_Task inputs:_

-- ==== Sys2Proof/Laws/PerInstr.lean ====
section
/-!
SUPPORT. One lemma per constructor: a well-formed instruction has operand fields to be encoded in.
-/

/-- A well-formed instruction has its operand fields (R259). -/
def Sys2Proof.Laws.Encoding.Statement (i : Sys2Proof.Instr) : Prop :=
  i.wf = true → i.fields.isSome = true

namespace Sys2Proof.Laws.Encoding
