/-- An announcement whose destination ends where the scratchpad does, or lies outside the scratchpad's space. -/
def landingAt (b : Word64) : ReadyMsg := ⟨0, 0, 0, 0, 1, 0, [0, b]⟩
def received (b : Word64) : State := (graphed (under 7 2 2 base)).modFabric fun f => { f with ready := [landingAt b] }
theorem test_meets_PrintsLand_data :
    let s := received 0xBFFFC
    let x := s.ctxAt 0
    let tree := (s.lslot x.bind.lslot).info.tree
    let mine (r : ReadyMsg) : Bool := r.lslot == x.bind.lslot && r.graph == 0 && r.seq == 1
      && r.rank == tree.rank x.bind.coords r.level && r.node == tree.node x.bind.coords r.level
    s.core.opOf 0 1 = some (putOp 0) ∧ x.state ≠ .free ∧ (putOp 0).opk ≤ 1 ∧ 0 + 4 ≤ (putOp 0).len ∧ (putOp 0).accop = 0
      ∧ (putOp 0).dstsp = 0 ∧ s.core.badWords = [] ∧ Safety.stateOk s = true
      ∧ (s.lslot x.bind.lslot).info.profile = false ∧ s.fabric.ready.find? mine = some (landingAt 0xBFFFC)
      ∧ (0xBFFFC : Word64) + (putOp 0).dstoff + BitVec.ofNat 64 0 = 0xBFFFC ∧ (0xBFFFC : Nat) + 4 ≤ 0xC0000
      ∧ (putOp 0).ctrv = true ∧ (received 0x400000).fabric.ready.find? mine = some (landingAt 0x400000) := by decide +kernel
/-- Every form completes: counts of LOOP, lanes without causes, an arrival, a fill, operations done at other modules and by
the switch, data for a READY that this context gave, and requests to local memory. -/
theorem test_meets_FormsComplete :
    let s := printing .started [announced 0, announced 1]
    let v := s.viewAs s.coreIx 0
    let two : Contribution := ⟨0, 0, [1, 2, 3, 4]⟩
    let st : Ctx → Ctx := fun c => { c with pend := [arriving] }
    let r := received 0xBFFFC
    let i := (r.modCtxAt 1 fun c => { c with state := .free })
    ((setS 3 7 base).rdS 3).setWidth 32 ≠ (0 : Word32) ∧ ((setS 3 0x100000000 base).rdS 3).setWidth 32 = (0 : Word32)
      ∧ base.fr.anyBranch = false ∧ (withFr (fun f => { f with anyBranch := true }) base).fr.anyBranch = true
      ∧ base.fr.judging = false ∧ base.fr.verdict = .proceed
      ∧ (withCtx st base).ctx.pend.find? Pending.ripe = some arriving
      ∧ s.core.printOf 0 0 = some (printOf .started) ∧ (printOf .started).ops[1]? = some .started
      ∧ (printOf .started).ops[2]? = some .started ∧ s.core.opOf 0 2 = some (putOp 1) ∧ (putOp 1).opk ≤ 1
      ∧ v.nodeCtx v.ctx.bind.lslot 0 (v.nodeAt 0) ((v.peerRank (putOp 1) 0).getD 0) = none ∧ 1 < v.tree.modules
      ∧ s.core.opOf 0 3 = some innetOp ∧ [two, two].length = v.tree.size 0 ∧ v.rankAt 0 = 0
      ∧ (printOf .started).contributes 3 innetOp two = true ∧ innetOp.agrees two = true
      ∧ isOk (v.land 0 0 { innetOp with accop := 0 } (printOf .started).bases 0 (switchResult innetOp [two.data, two.data])).2
      ∧ (i.ctxAt 0).bound = true ∧ (i.ctxAt 1).bound = false := by decide +kernel
theorem test_meets_FormsComplete_memory :
    let s := setS 2 0xBFE00 base
    let w := setS 2 0x400002FE00 uncached
    s.spadCauses (laneAddrsOf s lanes32 4 4) 4 none true = none
      ∧ s.spadCauses (laneAddrsOf s lanes32 3 3) 3 (some (s.ea lanes32.m 4)) true = none
      ∧ w.globCauses (laneAddrsOf w lanes32 4 4) 4 .read = none ∧ w.globCauses (laneAddrsOf w lanes32 4 4) 4 .write = none
      ∧ laneAddrsOf w lanes32 4 4 ≠ []
      ∧ (setS 1 lastWord uncached).globCauses [lastWord] 8 .read = none
      ∧ (setS 1 lastWord uncached).globCauses [lastWord] 8 .write = none
      ∧ base.duplicate 5 3 0x100 (.write [1, 2]) = none ∧ base.duplicate 5 3 0x100 (.atomic .swap .i32 1 0) = none
      ∧ base.hbmBad (0x100 / 128 * 128) 128 = false ∧ (0x100 : BitVec 56).toNat + 2 ≤ hbmSize := by decide +kernel

/-! The start of a launch writes 69 register lines, which the kernel does not write out: what it comes to is shown from
what a store does. -/

/-- The table entries of the page at 0x4000020000, which is the first page of memory. -/
def Mapped (m : Memory) : Prop := read64 m 0x100000 = 0x8000000000002000 ∧ read64 m 0x200800 = 0x8000000000002010
  ∧ read64 m 0x201000 = 0x8000000000002020 ∧ read64 m 0x202010 = 0xC000C00000000000

theorem mapped_write (m : Memory) (a : Nat) (bs : List Byte) (h : Mapped m) (ha : a + bs.length ≤ 0x100000) :
    Mapped (writeBytes m a bs) := by
  have r (x : Nat) (hx : 0x100000 ≤ x) : read64 (writeBytes m a bs) x = read64 m x := by
    simp only [read64, readNat, readBytes_writeBytes_other bs m a 8 x (by omega)]
  exact ⟨(r _ (by omega)).trans h.1, (r _ (by omega)).trans h.2.1, (r _ (by omega)).trans h.2.2.1,
    (r _ (by omega)).trans h.2.2.2⟩

/-- An address of that page. -/
def inPage (va : Word64) : Bool := bits va 56 8 == 0 && tableIndex va 3 == 0 && tableIndex va 2 == 256
  && tableIndex va 1 == 0 && tableIndex va 0 == 2

theorem mapped_translate (m : Memory) (va : Word64) (h : Mapped m) (hv : inPage va = true) :
    ∃ pa, pa < 65536 ∧ (translateFrom m 0x100000 va .write).1 = .ok 0 0 pa false := by
  obtain ⟨h3, h2, h1, h0⟩ := h
  simp only [inPage, Bool.and_eq_true, beq_iff_eq] at hv
  obtain ⟨⟨⟨⟨b, i3⟩, i2⟩, i1⟩, i0⟩ := hv
  refine ⟨va.toNat % 65536, Nat.mod_lt _ (by omega), ?_⟩
  have small : va.toNat % 65536 < 65536 := Nat.mod_lt _ (by omega)
  have leaf : leafResult 0xC000C00000000000 va .write 0 = .ok 0 0 (va.toNat % 65536) false := by
    have z : bits (0xC000C00000000000 : Word64) 48 3 = 0 ∧ bits (0xC000C00000000000 : Word64) 40 5 = 0
      ∧ bits (0xC000C00000000000 : Word64) 51 8 = 0 ∧ bits (0xC000C00000000000 : Word64) 0 40 = 0 := by decide +kernel
    have s : ¬ hbmSize ≤ va.toNat % 65536 := by simp only [hbmSize]; omega
    simp only [leafResult, z.1, z.2.1, z.2.2.1, z.2.2.2, show pageSize 0 = 65536 from rfl, Nat.zero_mul, Nat.zero_add]
    simp [s]
  have root : bits (0x100000 : Word64) 8 48 * 256 = 0x100000 := by decide +kernel
  have start : translateFrom m 0x100000 va .write = walk m va .write 3 0x100000 := by
    simp only [translateFrom, b, root, ne_eq, not_true_eq_false, if_false]
  rw [start]
  rw [walk_down m va 0x8000000000002000 _ 2 _ (by decide +kernel) (by rw [i3]; exact h3) (by decide +kernel),
    show bits (0x8000000000002000 : Word64) 0 48 * 256 = 0x200000 by decide +kernel]
  rw [walk_down m va 0x8000000000002010 _ 1 _ (by decide +kernel) (by rw [i2]; exact h2) (by decide +kernel),
    show bits (0x8000000000002010 : Word64) 0 48 * 256 = 0x201000 by decide +kernel]
  rw [walk_down m va 0x8000000000002020 _ 0 _ (by decide +kernel) (by rw [i1]; exact h1) (by decide +kernel),
    show bits (0x8000000000002020 : Word64) 0 48 * 256 = 0x202000 by decide +kernel]
  rw [walk_leaf m va 0xC000C00000000000 _ _ (by decide +kernel) (by rw [i0]; exact h0) (by decide +kernel), leaf]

_Task details:_ Find each line of the data above that holds the word "lastWord", then copy it.

_Exercise solution:_
      ∧ (setS 1 lastWord uncached).globCauses [lastWord] 8 .read = none
      ∧ (setS 1 lastWord uncached).globCauses [lastWord] 8 .write = none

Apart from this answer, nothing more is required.